» **WHAT THE TASK REQUIRES**:
Look through the data below and extract, unchanged, the lines from the one that contains "simp only [Memory.read, show" to the one that contains "rcases Nat.lt_trichotomy b", both included.
::::
-- ==== Sys2Proof/Laws/Memory.lean ====
section
/-! SUPPORT. Memory: what a byte reads after a write, for every list; and that every operation keeps the canonical
form. -/

namespace Sys2Proof.Machine

/-! ### One byte -/

theorem Memory.read_insert (m : Memory) (a c : Nat) (v : Byte) :
    Memory.read (m.insert a v) c = if c = a then v else Memory.read m c := by
  induction m with
  | nil => simp [Memory.insert, Memory.read]
  | cons p m ih =>
    obtain ⟨b, w⟩ := p
    simp only [Memory.insert]
    split
    · simp [Memory.read]
    · split
      · next h => subst h; by_cases hc : c = a <;> simp [Memory.read, hc]
      · next h1 h2 =>
        simp only [Memory.read, ih]
        by_cases hb : c = b
        · have : c ≠ a := by omega
          simp [hb, show ¬ b = a by omega]
        · simp [hb]

theorem Memory.read_filter_ne (m : Memory) (a c : Nat) :
    Memory.read (m.filter (fun p => p.1 != a)) c = if c = a then 0#8 else Memory.read m c := by
  induction m with
  | nil => simp [Memory.read]
  | cons p m ih =>
    obtain ⟨b, w⟩ := p
    by_cases hb : b = a
    · subst hb
      simp only [List.filter, bne_self_eq_false, Memory.read]
      rw [ih]; split <;> rfl
    · have hb' : (b != a) = true := by simpa using hb
      simp only [List.filter, hb', Memory.read]
      rw [ih]
      by_cases hc : c = b
      · subst hc; simp [hb]
      · simp [hc]

/-- Reading any byte after writing one (spec 20 R46). -/
theorem Memory.read_write (m : Memory) (a c : Nat) (v : Byte) :
    Memory.read (m.write a v) c = if c = a then v else Memory.read m c := by
  unfold Memory.write
  split
  · next h => subst h; exact m.read_filter_ne a c
  · exact m.read_insert a c v

/-! ### Byte strings -/

@[simp] theorem Memory.length_readBytes (m : Memory) (a n : Nat) : (m.readBytes a n).length = n := by
  induction n generalizing a with
  | zero => rfl
  | succ n ih => simp [Memory.readBytes, ih]

theorem Memory.getElem_readBytes (m : Memory) (a n k : Nat) (h : k < (m.readBytes a n).length) :
    (m.readBytes a n)[k] = m.read (a + k) := by
  induction n generalizing a k with
  | zero => simp [Memory.readBytes] at h
  | succ n ih =>
    cases k with
    | zero => rfl
    | succ k =>
      simp only [Memory.readBytes, List.getElem_cons_succ]
      rw [ih]
      congr 1
      omega

/-- Reading any byte after writing a byte string (spec 20 R39). -/
theorem Memory.read_writeBytes (m : Memory) (a c : Nat) (bs : List Byte) :
    Memory.read (m.writeBytes a bs) c = if h : a ≤ c ∧ c < a + bs.length then bs[c - a]'(by omega) else m.read c := by
  induction bs generalizing m a with
  | nil =>
    have : ¬ (a ≤ c ∧ c < a + ([] : List Byte).length) := by simp
    rw [dif_neg this]; rfl
  | cons b bs ih =>
    rw [Memory.writeBytes, ih]
    by_cases h1 : a + 1 ≤ c ∧ c < a + 1 + bs.length
    · have h2 : a ≤ c ∧ c < a + (b :: bs).length := by simp; omega
      rw [dif_pos h1, dif_pos h2]
      have e : c - a = (c - (a + 1)) + 1 := by omega
      simp [e]
    · rw [dif_neg h1, Memory.read_write]
      by_cases h3 : c = a
      · subst h3; simp
      · have h2 : ¬ (a ≤ c ∧ c < a + (b :: bs).length) := by simp; omega
        rw [if_neg h3, dif_neg h2]

/-- A byte string written reads back (spec 20 R46). -/
theorem Memory.readBytes_writeBytes (m : Memory) (a : Nat) (bs : List Byte) :
    Memory.readBytes (m.writeBytes a bs) a bs.length = bs := by
  apply List.ext_getElem
  · simp
  · intro k h1 h2
    have hk : a ≤ a + k ∧ a + k < a + bs.length := by omega
    rw [Memory.getElem_readBytes, Memory.read_writeBytes, dif_pos hk]
    simp

/-- Two memories with the same bytes in a span read the same string there. -/
theorem Memory.readBytes_congr {m m' : Memory} {a n : Nat} (h : ∀ c, a ≤ c → c < a + n → m'.read c = m.read c) :
    m'.readBytes a n = m.readBytes a n := by
  apply List.ext_getElem
  · simp
  · intro k h1 h2
    rw [Memory.getElem_readBytes, Memory.getElem_readBytes]
    have : k < n := by simpa using h1
    exact h _ (by omega) (by omega)

/-! ### Little-endian numbers -/

@[simp] theorem length_leBytes (n v : Nat) : (leBytes n v).length = n := by
  induction n generalizing v with
  | zero => rfl
  | succ n ih => simp [leBytes, ih]

/-- Byte k of the little-endian bytes of a number (spec 20 R37). -/
theorem getElem_leBytes (n v k : Nat) (h : k < (leBytes n v).length) :
    (leBytes n v)[k] = BitVec.ofNat 8 (v / 256 ^ k) := by
  induction n generalizing v k with
  | zero => simp [leBytes] at h
  | succ n ih =>
    cases k with
    | zero => simp [leBytes]
    | succ k =>
      simp only [leBytes, List.getElem_cons_succ]
      rw [ih, Nat.div_div_eq_div_mul, Nat.pow_succ, Nat.mul_comm]

theorem leNat_lt (bs : List Byte) : leNat bs < 256 ^ bs.length := by
  induction bs with
  | nil => simp [leNat]
  | cons b bs ih =>
    have := b.isLt
    simp only [leNat, List.length_cons, Nat.pow_succ]
    omega

/-- The round trip of a number through its n low bytes (spec 20 R37). -/
theorem leNat_leBytes (n v : Nat) : leNat (leBytes n v) = v % 256 ^ n := by
  induction n generalizing v with
  | zero => simp [leBytes, leNat, Nat.mod_one]
  | succ n ih =>
    simp only [leBytes, leNat, ih, BitVec.toNat_ofNat]
    rw [show 256 ^ (n + 1) = 256 * 256 ^ n by rw [Nat.pow_succ, Nat.mul_comm], Nat.mod_mul]

theorem Memory.readLE_lt (m : Memory) (a n : Nat) : m.readLE a n < 256 ^ n := by
  have := leNat_lt (m.readBytes a n)
  rwa [Memory.length_readBytes] at this

/-- A number stored reads back mod 2^(8n) (spec 20 R37). -/
theorem Memory.readLE_writeLE (m : Memory) (a n v : Nat) : (m.writeLE a n v).readLE a n = v % 256 ^ n := by
  have h := Memory.readBytes_writeBytes m a (leBytes n v)
  rw [length_leBytes] at h
  rw [Memory.readLE, Memory.writeLE, h, leNat_leBytes]

/-- Reading any byte after storing a number (spec 20 R37). -/
theorem Memory.read_writeLE (m : Memory) (a n v c : Nat) :
    (m.writeLE a n v).read c = if a ≤ c ∧ c < a + n then BitVec.ofNat 8 (v / 256 ^ (c - a)) else m.read c := by
  rw [Memory.writeLE, Memory.read_writeBytes]
  by_cases h : a ≤ c ∧ c < a + n
  · have h' : a ≤ c ∧ c < a + (leBytes n v).length := by simpa using h
    rw [dif_pos h', if_pos h, getElem_leBytes]
  · have h' : ¬ (a ≤ c ∧ c < a + (leBytes n v).length) := by simpa using h
    rw [dif_neg h', if_neg h]

/-! ### The canonical form -/

theorem Memory.wfAbove_mono {lo lo' : Nat} (h : lo ≤ lo') {m : Memory} (hm : Memory.wfAbove lo' m = true) :
    Memory.wfAbove lo m = true := by
  cases m with
  | nil => rfl
  | cons p m =>
    obtain ⟨b, w⟩ := p
    simp only [Memory.wfAbove, Bool.and_eq_true, decide_eq_true_eq] at hm ⊢
    exact ⟨⟨by omega, hm.1.2⟩, hm.2⟩

theorem Memory.wfAbove_insert {lo : Nat} {m : Memory} (a : Nat) {v : Byte} (hv : v ≠ 0#8) (hlo : lo ≤ a)
    (hm : Memory.wfAbove lo m = true) : Memory.wfAbove lo (m.insert a v) = true := by
  induction m generalizing lo with
  | nil => simp [Memory.insert, Memory.wfAbove, hlo, hv]
  | cons p m ih =>
    obtain ⟨b, w⟩ := p
    simp only [Memory.wfAbove, Bool.and_eq_true, decide_eq_true_eq] at hm
    simp only [Memory.insert]
    split
    · next h => simp [Memory.wfAbove, hlo, hv, hm.1.2, hm.2, show a + 1 ≤ b by omega]
    · split
      · next h => subst h; simp [Memory.wfAbove, hlo, hv, hm.2]
      · next h1 h2 =>
        have := ih (by omega : b + 1 ≤ a) hm.2
        simp [Memory.wfAbove, hm.1.1, hm.1.2, this]

theorem Memory.wfAbove_filter {lo : Nat} {m : Memory} (f : Host.Cell → Bool) (hm : Memory.wfAbove lo m = true) :
    Memory.wfAbove lo (m.filter f) = true := by
  induction m generalizing lo with
  | nil => rfl
  | cons p m ih =>
    obtain ⟨b, w⟩ := p
    simp only [Memory.wfAbove, Bool.and_eq_true, decide_eq_true_eq] at hm
    have := ih hm.2
    by_cases hf : f (b, w) = true
    · simp [List.filter, hf, Memory.wfAbove, hm.1.1, hm.1.2, this]
    · simp only [Bool.not_eq_true] at hf
      simp only [List.filter, hf]
      exact Memory.wfAbove_mono (by omega) this

/-- Writing a byte keeps the canonical form. -/
theorem Memory.wf_write {m : Memory} (a : Nat) (v : Byte) (hm : m.wf = true) : (m.write a v).wf = true := by
  unfold Memory.write
  split
  · exact Memory.wfAbove_filter _ hm
  · next h => exact Memory.wfAbove_insert a h (Nat.zero_le a) hm

/-- Writing a byte string keeps the canonical form. -/
theorem Memory.wf_writeBytes {m : Memory} (a : Nat) (bs : List Byte) (hm : m.wf = true) :
    (m.writeBytes a bs).wf = true := by
  induction bs generalizing m a with
  | nil => exact hm
  | cons b bs ih => exact ih (a + 1) (Memory.wf_write a b hm)

/-- Storing a number keeps the canonical form. -/
theorem Memory.wf_writeLE {m : Memory} (a n v : Nat) (hm : m.wf = true) : (m.writeLE a n v).wf = true :=
  Memory.wf_writeBytes a _ hm

theorem Memory.wfAbove_read {lo : Nat} {m : Memory} (hm : Memory.wfAbove lo m = true) {c : Nat} (hc : c < lo) :
    m.read c = 0#8 := by
  induction m generalizing lo with
  | nil => rfl
  | cons p m ih =>
    obtain ⟨b, w⟩ := p
    simp only [Memory.wfAbove, Bool.and_eq_true, decide_eq_true_eq] at hm
    simp only [Memory.read, show ¬ c = b by omega, if_false]
    exact ih hm.2 (by omega)

theorem Memory.ext_above {lo : Nat} {m m' : Memory} (hm : Memory.wfAbove lo m = true)
    (hm' : Memory.wfAbove lo m' = true) (h : ∀ c, m.read c = m'.read c) : m = m' := by
  induction m generalizing lo m' with
  | nil =>
    cases m' with
    | nil => rfl
    | cons p m' =>
      obtain ⟨b, w⟩ := p
      simp only [Memory.wfAbove, Bool.and_eq_true, decide_eq_true_eq, bne_iff_ne, ne_eq] at hm'
      have := h b
      simp [Memory.read] at this
      exact absurd this.symm hm'.1.2
  | cons p m ih =>
    obtain ⟨b, w⟩ := p
    simp only [Memory.wfAbove, Bool.and_eq_true, decide_eq_true_eq, bne_iff_ne, ne_eq] at hm
    cases m' with
    | nil =>
      have := h b
      simp [Memory.read] at this
      exact absurd this hm.1.2
    | cons p' m' =>
      obtain ⟨b', w'⟩ := p'
      simp only [Memory.wfAbove, Bool.and_eq_true, decide_eq_true_eq, bne_iff_ne, ne_eq] at hm'
      have hb : b = b' := by
        rcases Nat.lt_trichotomy b b' with hlt | heq | hgt
        · have := h b
          simp only [Memory.read, if_true, show ¬ b = b' by omega, if_false] at this
          rw [Memory.wfAbove_read hm'.2 (by omega)] at this
          exact absurd this hm.1.2
        · exact heq
        · have := h b'
          simp only [Memory.read, if_true, show ¬ b' = b by omega, if_false] at this
          rw [Memory.wfAbove_read hm.2 (by omega)] at this
          exact absurd this.symm hm'.1.2
      subst hb
      have hw : w = w' := by simpa [Memory.read] using h b
      subst hw
      rw [ih hm.2 hm'.2]
      intro c
      by_cases hc : c = b
      · subst hc
        rw [Memory.wfAbove_read hm.2 (by omega), Memory.wfAbove_read hm'.2 (by omega)]
      · simpa [Memory.read, hc] using h c

/-- Canonical memories with the same bytes are the same list. -/
theorem Memory.ext_of_wf {m m' : Memory} (hm : m.wf = true) (hm' : m'.wf = true) (h : ∀ c, m.read c = m'.read c) :
    m = m' := Memory.ext_above hm hm' h

/-! ### Inside the array -/

theorem Memory.within_insert {size : Nat} {m : Memory} {a : Nat} (v : Byte) (ha : a < size)
    (hm : m.within size = true) : (m.insert a v).within size = true := by
  induction m with
  | nil => simp [Memory.insert, Memory.within, ha]
  | cons p m ih =>
    obtain ⟨b, w⟩ := p
    simp only [Memory.within, List.all_cons, Bool.and_eq_true, decide_eq_true_eq] at hm
    have ih := ih hm.2
    simp only [Memory.insert]
    split
    · simp only [Memory.within, List.all_cons, Bool.and_eq_true, decide_eq_true_eq]; exact ⟨ha, hm⟩
    · split
      · simp only [Memory.within, List.all_cons, Bool.and_eq_true, decide_eq_true_eq]; exact ⟨ha, hm.2⟩
      · simp only [Memory.within, List.all_cons, Bool.and_eq_true, decide_eq_true_eq]; exact ⟨hm.1, ih⟩

/-- Writing a byte below the size keeps memory inside the array. -/
theorem Memory.within_write {size : Nat} {m : Memory} {a : Nat} (v : Byte) (ha : a < size)
    (hm : m.within size = true) : (m.write a v).within size = true := by
  unfold Memory.write
  split
  · simp only [Memory.within, List.all_eq_true, decide_eq_true_eq] at hm ⊢
    exact fun c hc => hm c (List.mem_of_mem_filter hc)
  · exact Memory.within_insert v ha hm

/-- Writing a byte string that ends inside the array keeps memory inside the array. -/
theorem Memory.within_writeBytes {size : Nat} {m : Memory} {a : Nat} (bs : List Byte) (ha : a + bs.length ≤ size)
    (hm : m.within size = true) : (m.writeBytes a bs).within size = true := by
  induction bs generalizing m a with
  | nil => exact hm
  | cons b bs ih =>
    simp only [List.length_cons] at ha
    exact ih (by omega) (Memory.within_write b (by omega) hm)

/-! ### The bounds check -/

/-- InBounds for a natural address (spec 20 R33). -/
theorem inBounds_nat (size a n : Nat) : inBounds size a n = true ↔ a + n ≤ size := by
  simp only [inBounds, Bool.and_eq_true, decide_eq_true_eq]
  omega

theorem inBounds_iff (size : Nat) (a n : Int) : inBounds size a n = true ↔ 0 ≤ a ∧ a + n ≤ size := by
  simp only [inBounds, Bool.and_eq_true, decide_eq_true_eq]
  omega

end Sys2Proof.Machine
end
::::
» **PROBLEM SOLUTION**:
    simp only [Memory.read, show ¬ c = b by omega, if_false]
    exact ih hm.2 (by omega)

theorem Memory.ext_above {lo : Nat} {m m' : Memory} (hm : Memory.wfAbove lo m = true)
    (hm' : Memory.wfAbove lo m' = true) (h : ∀ c, m.read c = m'.read c) : m = m' := by
  induction m generalizing lo m' with
  | nil =>
    cases m' with
    | nil => rfl
    | cons p m' =>
      obtain ⟨b, w⟩ := p
      simp only [Memory.wfAbove, Bool.and_eq_true, decide_eq_true_eq, bne_iff_ne, ne_eq] at hm'
      have := h b
      simp [Memory.read] at this
      exact absurd this.symm hm'.1.2
  | cons p m ih =>
    obtain ⟨b, w⟩ := p
    simp only [Memory.wfAbove, Bool.and_eq_true, decide_eq_true_eq, bne_iff_ne, ne_eq] at hm
    cases m' with
    | nil =>
      have := h b
      simp [Memory.read] at this
      exact absurd this hm.1.2
    | cons p' m' =>
      obtain ⟨b', w'⟩ := p'
      simp only [Memory.wfAbove, Bool.and_eq_true, decide_eq_true_eq, bne_iff_ne, ne_eq] at hm'
      have hb : b = b' := by
        rcases Nat.lt_trichotomy b b' with hlt | heq | hgt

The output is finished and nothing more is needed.